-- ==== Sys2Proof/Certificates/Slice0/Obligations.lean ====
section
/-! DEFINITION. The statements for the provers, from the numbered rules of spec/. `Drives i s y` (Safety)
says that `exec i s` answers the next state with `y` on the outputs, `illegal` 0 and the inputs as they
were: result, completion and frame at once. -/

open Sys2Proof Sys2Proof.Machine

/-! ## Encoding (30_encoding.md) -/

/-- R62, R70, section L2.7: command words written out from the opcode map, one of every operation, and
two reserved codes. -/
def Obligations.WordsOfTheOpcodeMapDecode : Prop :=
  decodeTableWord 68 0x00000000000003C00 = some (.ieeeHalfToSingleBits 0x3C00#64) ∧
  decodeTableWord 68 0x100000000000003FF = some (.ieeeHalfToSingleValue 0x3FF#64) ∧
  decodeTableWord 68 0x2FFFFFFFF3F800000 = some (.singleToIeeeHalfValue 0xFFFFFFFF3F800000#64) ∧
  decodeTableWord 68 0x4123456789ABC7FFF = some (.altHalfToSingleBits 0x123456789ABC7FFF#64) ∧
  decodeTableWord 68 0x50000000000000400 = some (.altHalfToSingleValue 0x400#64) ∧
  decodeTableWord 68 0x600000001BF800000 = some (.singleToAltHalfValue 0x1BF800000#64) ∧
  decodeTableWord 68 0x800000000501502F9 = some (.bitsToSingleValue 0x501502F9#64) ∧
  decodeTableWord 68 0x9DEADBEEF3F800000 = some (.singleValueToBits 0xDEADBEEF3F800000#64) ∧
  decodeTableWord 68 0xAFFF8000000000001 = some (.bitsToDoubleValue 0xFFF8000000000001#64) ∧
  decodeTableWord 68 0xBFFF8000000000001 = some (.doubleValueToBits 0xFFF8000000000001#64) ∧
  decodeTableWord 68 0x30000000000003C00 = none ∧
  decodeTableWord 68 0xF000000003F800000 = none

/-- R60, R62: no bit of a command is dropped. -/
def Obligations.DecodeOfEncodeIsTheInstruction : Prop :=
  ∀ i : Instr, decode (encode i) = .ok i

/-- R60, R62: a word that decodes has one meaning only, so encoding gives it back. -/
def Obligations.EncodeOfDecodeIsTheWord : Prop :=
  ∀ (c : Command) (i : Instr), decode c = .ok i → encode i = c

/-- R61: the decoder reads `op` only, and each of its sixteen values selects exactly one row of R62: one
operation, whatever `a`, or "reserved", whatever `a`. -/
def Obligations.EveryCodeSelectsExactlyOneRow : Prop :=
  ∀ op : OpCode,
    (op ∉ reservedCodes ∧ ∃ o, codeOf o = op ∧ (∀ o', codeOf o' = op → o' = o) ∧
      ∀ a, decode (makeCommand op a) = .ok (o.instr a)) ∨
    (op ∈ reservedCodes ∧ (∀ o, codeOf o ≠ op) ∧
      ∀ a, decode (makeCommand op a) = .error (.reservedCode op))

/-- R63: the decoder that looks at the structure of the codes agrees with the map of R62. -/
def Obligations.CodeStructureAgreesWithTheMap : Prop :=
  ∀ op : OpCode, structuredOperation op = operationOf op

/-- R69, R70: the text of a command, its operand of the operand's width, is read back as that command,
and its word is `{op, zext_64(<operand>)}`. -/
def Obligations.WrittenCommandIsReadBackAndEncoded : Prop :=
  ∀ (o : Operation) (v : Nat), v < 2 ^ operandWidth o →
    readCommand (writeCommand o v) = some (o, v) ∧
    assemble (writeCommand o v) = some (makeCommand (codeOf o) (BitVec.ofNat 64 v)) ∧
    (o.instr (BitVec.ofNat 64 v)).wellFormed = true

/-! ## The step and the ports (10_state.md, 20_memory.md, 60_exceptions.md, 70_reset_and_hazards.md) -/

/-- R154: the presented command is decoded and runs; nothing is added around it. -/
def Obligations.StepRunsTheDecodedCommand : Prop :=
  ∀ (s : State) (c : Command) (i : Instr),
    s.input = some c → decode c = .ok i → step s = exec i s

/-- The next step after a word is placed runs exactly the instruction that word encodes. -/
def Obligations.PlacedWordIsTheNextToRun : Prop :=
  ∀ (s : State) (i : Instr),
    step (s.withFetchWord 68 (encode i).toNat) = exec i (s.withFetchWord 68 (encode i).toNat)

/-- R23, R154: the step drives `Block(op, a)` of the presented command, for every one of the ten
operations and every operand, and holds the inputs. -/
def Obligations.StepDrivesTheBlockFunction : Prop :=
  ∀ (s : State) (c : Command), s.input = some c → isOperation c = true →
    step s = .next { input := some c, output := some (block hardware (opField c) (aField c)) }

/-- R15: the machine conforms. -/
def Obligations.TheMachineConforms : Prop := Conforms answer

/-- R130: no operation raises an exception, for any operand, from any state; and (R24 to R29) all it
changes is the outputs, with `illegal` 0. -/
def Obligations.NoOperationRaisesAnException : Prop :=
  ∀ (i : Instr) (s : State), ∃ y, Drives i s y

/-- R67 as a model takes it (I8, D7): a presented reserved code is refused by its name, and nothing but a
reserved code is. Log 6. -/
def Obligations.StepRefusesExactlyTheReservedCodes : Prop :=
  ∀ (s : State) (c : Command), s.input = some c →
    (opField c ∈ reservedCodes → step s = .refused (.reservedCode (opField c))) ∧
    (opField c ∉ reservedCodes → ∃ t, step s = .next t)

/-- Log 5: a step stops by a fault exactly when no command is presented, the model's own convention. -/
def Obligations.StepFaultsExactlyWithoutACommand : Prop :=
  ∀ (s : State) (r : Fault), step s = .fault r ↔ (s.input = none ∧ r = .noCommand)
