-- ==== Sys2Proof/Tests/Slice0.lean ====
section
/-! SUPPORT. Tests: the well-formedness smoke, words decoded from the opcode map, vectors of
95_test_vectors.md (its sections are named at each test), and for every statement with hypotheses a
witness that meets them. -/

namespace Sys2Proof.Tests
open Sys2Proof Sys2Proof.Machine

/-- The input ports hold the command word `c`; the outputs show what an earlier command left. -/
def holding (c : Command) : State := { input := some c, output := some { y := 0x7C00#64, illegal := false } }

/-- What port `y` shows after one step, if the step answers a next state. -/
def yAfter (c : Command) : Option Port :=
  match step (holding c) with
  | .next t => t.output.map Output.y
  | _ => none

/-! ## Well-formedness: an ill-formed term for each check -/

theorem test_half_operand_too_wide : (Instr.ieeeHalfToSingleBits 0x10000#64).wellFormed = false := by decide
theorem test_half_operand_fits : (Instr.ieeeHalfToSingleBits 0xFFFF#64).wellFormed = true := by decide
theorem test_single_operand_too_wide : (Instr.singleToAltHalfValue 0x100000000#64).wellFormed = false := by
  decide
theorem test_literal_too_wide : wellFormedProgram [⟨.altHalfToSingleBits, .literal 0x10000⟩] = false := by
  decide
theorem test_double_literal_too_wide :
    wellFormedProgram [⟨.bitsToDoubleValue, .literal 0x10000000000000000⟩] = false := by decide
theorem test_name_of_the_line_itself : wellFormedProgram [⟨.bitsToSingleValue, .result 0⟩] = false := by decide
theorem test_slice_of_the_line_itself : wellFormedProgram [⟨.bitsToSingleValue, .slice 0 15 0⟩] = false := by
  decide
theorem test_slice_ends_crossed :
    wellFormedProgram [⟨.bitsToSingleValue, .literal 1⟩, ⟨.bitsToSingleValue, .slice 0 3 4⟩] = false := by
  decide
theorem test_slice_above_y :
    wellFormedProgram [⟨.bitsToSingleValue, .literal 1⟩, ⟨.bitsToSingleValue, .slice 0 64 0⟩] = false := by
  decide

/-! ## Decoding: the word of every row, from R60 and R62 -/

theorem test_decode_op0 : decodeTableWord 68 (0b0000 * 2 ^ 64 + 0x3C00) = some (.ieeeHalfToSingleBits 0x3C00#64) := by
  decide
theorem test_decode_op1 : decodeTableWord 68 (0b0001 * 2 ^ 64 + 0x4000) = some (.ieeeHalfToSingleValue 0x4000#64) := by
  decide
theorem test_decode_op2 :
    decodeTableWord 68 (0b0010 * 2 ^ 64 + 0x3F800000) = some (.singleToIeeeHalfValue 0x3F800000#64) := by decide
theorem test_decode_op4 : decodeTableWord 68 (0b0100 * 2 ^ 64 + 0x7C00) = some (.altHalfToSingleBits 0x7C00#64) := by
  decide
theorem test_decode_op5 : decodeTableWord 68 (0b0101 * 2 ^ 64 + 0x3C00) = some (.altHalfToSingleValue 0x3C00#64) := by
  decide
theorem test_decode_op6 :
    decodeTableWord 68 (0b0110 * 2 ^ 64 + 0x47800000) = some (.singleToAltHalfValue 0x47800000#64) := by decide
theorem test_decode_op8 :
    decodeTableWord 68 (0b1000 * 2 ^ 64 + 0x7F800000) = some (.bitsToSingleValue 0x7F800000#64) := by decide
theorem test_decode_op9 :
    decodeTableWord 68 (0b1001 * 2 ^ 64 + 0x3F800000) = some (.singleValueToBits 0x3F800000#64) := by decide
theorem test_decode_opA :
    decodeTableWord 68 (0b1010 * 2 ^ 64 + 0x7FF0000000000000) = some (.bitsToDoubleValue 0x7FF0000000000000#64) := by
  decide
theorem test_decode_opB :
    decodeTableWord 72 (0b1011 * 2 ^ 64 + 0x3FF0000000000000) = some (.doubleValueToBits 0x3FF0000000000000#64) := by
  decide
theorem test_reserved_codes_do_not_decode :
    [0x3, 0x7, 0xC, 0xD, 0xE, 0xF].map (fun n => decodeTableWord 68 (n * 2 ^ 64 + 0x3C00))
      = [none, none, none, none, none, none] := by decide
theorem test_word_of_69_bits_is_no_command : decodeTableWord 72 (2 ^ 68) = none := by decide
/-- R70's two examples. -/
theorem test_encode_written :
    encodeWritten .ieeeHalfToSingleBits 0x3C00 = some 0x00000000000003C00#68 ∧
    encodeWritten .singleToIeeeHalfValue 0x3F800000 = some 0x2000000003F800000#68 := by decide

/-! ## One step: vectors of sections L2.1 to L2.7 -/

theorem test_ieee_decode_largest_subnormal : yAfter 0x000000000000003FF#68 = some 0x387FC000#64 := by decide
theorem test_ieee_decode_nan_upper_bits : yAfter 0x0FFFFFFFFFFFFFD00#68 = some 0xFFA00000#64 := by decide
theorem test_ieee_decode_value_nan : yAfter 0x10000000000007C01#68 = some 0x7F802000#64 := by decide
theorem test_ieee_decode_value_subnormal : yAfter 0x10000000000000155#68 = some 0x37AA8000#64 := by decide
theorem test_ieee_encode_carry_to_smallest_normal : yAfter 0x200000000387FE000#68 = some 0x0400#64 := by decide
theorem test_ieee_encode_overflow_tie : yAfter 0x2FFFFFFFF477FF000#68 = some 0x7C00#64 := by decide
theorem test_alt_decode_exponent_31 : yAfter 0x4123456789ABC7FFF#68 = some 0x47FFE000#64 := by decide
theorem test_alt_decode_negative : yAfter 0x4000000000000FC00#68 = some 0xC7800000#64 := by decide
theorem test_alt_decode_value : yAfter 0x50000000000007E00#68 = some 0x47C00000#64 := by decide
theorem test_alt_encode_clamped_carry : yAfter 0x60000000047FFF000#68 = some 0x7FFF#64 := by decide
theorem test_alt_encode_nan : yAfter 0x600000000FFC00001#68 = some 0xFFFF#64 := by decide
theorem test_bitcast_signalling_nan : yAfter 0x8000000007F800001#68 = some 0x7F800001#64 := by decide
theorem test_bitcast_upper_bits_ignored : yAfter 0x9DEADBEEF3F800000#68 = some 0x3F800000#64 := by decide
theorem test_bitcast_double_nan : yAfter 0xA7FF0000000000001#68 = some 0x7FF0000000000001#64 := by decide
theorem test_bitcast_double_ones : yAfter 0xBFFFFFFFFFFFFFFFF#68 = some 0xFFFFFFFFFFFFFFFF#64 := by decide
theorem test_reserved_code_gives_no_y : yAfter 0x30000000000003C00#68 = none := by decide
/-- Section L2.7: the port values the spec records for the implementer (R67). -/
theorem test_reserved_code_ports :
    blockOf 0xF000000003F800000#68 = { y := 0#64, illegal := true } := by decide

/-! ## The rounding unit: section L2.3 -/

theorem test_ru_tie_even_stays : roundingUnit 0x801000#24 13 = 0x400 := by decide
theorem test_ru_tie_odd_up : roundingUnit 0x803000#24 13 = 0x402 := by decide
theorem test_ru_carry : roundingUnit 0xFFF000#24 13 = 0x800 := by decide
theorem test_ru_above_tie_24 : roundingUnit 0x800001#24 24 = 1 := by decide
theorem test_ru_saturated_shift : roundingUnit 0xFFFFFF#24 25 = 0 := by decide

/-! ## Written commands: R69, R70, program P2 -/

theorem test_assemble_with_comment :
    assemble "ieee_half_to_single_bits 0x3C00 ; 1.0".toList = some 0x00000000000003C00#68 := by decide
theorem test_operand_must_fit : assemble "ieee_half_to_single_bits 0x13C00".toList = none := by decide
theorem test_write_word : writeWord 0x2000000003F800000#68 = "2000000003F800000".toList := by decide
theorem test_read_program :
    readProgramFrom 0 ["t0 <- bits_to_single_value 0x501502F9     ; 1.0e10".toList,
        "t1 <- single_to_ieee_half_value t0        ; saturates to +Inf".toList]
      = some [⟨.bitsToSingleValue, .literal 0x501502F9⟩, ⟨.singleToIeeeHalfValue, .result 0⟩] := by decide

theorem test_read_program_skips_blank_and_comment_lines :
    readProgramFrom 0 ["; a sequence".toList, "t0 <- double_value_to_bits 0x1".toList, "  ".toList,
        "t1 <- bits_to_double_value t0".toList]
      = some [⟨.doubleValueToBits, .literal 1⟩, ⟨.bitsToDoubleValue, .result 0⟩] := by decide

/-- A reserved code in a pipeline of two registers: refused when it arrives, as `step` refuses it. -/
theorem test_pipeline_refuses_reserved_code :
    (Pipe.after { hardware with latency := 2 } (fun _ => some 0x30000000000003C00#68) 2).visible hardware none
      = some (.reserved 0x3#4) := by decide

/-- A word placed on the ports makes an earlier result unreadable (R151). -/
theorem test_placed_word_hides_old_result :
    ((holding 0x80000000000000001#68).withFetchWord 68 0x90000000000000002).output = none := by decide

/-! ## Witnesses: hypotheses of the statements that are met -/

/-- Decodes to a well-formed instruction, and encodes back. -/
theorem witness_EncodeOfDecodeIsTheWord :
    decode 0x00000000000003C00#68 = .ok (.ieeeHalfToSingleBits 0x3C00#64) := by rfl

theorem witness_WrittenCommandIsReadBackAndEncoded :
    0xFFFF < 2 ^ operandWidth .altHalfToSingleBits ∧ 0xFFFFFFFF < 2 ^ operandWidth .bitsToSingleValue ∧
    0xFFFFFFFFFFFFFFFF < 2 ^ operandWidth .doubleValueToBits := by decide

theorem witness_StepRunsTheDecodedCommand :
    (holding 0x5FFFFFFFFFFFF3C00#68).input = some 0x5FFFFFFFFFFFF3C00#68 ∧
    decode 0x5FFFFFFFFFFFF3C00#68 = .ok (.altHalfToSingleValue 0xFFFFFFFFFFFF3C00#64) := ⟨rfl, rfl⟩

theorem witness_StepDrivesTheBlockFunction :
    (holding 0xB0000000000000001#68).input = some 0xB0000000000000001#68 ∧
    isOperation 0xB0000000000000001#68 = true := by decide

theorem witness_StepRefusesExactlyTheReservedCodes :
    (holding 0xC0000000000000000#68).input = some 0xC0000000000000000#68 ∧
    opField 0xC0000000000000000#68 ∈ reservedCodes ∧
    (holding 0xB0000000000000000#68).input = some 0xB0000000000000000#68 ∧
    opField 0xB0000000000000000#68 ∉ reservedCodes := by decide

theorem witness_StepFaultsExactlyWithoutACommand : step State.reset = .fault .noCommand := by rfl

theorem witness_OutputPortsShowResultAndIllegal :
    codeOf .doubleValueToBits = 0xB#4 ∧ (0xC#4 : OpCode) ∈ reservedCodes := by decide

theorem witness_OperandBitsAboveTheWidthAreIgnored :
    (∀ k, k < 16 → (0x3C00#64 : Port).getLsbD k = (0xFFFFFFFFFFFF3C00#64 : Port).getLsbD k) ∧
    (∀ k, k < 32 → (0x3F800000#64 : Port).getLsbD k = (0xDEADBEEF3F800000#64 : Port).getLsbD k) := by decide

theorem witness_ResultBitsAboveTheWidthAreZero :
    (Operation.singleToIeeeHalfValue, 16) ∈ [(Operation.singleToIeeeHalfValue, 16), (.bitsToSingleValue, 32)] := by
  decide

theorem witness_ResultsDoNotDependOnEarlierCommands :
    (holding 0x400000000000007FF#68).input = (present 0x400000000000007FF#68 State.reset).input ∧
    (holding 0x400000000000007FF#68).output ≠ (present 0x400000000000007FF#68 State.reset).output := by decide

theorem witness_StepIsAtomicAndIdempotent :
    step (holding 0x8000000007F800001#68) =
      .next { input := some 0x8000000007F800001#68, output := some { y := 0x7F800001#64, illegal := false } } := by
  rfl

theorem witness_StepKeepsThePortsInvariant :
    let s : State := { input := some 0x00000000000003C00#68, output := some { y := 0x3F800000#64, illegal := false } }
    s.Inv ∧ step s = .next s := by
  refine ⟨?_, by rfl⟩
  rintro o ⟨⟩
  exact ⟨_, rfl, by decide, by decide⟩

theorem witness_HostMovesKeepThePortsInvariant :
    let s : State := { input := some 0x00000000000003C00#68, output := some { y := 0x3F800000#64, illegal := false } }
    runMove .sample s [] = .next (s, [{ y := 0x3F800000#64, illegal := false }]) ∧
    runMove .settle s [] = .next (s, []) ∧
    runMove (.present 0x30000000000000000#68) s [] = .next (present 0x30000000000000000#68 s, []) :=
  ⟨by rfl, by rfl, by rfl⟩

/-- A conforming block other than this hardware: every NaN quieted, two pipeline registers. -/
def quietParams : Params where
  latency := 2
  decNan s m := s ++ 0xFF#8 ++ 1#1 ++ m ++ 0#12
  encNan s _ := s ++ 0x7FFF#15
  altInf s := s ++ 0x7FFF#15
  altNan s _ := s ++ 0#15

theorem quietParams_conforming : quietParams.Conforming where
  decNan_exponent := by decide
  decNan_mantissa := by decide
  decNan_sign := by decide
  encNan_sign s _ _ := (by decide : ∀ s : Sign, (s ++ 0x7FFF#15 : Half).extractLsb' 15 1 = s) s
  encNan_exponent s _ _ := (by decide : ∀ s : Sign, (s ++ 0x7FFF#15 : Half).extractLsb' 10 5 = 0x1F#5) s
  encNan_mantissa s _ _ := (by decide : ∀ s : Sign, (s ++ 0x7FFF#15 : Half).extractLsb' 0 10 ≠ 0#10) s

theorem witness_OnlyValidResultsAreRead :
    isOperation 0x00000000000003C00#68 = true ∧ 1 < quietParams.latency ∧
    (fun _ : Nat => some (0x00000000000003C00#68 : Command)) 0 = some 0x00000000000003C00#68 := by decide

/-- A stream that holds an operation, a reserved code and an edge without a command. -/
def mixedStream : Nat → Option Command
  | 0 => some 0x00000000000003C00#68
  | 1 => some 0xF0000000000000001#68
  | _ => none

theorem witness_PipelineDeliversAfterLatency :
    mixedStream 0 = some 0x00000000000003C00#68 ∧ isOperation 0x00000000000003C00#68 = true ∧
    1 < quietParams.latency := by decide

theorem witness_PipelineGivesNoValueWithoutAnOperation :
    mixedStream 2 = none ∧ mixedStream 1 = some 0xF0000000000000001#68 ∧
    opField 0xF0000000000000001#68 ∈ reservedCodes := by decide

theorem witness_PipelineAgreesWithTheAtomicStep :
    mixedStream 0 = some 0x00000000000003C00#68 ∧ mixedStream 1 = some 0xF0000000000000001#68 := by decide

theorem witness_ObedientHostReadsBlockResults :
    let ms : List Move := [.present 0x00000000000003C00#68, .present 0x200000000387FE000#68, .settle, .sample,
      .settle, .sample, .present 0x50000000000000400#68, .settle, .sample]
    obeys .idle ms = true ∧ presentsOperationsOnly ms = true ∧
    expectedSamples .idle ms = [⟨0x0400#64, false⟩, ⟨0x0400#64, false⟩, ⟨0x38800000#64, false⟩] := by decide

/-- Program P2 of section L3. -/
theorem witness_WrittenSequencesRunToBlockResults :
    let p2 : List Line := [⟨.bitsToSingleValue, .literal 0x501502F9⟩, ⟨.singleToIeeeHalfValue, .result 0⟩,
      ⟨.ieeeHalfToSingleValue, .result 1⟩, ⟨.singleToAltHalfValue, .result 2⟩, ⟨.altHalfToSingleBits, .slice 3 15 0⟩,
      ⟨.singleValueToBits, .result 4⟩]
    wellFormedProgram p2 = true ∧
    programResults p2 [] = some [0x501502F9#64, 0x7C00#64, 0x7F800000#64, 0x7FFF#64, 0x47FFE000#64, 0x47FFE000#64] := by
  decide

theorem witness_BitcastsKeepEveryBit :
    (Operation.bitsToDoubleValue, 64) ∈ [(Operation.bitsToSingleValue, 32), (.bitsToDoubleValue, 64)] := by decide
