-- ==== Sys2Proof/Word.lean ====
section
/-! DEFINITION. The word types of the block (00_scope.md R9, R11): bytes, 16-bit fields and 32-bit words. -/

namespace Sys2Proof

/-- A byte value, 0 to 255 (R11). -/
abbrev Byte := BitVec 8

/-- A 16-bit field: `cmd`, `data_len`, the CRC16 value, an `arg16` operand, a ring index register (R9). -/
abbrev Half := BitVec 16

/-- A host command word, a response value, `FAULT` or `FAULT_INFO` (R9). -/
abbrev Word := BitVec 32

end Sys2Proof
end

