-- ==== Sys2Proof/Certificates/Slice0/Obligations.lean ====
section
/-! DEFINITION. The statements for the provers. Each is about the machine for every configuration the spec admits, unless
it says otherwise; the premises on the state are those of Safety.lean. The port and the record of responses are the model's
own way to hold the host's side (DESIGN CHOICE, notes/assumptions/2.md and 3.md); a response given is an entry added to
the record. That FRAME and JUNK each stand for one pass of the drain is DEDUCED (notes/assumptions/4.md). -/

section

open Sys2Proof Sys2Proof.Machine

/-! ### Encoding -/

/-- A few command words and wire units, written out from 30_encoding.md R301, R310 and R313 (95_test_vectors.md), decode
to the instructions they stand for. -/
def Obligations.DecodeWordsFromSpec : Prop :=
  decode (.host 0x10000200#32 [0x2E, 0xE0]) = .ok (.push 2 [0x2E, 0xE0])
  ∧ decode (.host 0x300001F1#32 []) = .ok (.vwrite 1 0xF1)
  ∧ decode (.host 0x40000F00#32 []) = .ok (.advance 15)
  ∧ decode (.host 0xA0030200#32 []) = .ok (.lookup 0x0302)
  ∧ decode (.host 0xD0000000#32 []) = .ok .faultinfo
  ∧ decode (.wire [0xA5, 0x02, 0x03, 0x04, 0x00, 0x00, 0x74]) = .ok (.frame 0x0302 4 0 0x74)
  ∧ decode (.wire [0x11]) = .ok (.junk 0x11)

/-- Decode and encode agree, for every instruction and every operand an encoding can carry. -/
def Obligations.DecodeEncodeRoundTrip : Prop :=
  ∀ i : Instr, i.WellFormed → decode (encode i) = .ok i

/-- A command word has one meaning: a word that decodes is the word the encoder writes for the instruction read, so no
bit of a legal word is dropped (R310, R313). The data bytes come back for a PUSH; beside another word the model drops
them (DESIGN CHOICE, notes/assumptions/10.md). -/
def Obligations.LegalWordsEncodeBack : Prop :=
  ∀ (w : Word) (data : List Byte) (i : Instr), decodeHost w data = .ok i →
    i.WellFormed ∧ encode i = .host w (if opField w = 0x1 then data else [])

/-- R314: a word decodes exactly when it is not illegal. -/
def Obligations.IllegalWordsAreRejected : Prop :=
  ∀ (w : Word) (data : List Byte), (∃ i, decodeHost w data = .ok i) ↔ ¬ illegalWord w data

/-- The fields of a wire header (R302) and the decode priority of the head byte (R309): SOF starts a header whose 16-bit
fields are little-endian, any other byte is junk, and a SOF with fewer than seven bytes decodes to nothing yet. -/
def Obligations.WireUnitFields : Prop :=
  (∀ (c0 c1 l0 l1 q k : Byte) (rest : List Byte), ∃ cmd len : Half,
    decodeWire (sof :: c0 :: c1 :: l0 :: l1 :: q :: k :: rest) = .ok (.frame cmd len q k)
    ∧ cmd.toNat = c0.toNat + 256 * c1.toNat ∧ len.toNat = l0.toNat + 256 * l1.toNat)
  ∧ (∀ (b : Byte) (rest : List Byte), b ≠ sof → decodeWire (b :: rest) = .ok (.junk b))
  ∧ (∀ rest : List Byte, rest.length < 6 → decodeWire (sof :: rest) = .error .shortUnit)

- - - - -

Return a copy of every line in the records that includes the string "inputs".

says that `exec i s` answers the next state with `y` on the outputs, `illegal` 0 and the inputs as they
operations and every operand, and holds the inputs. -/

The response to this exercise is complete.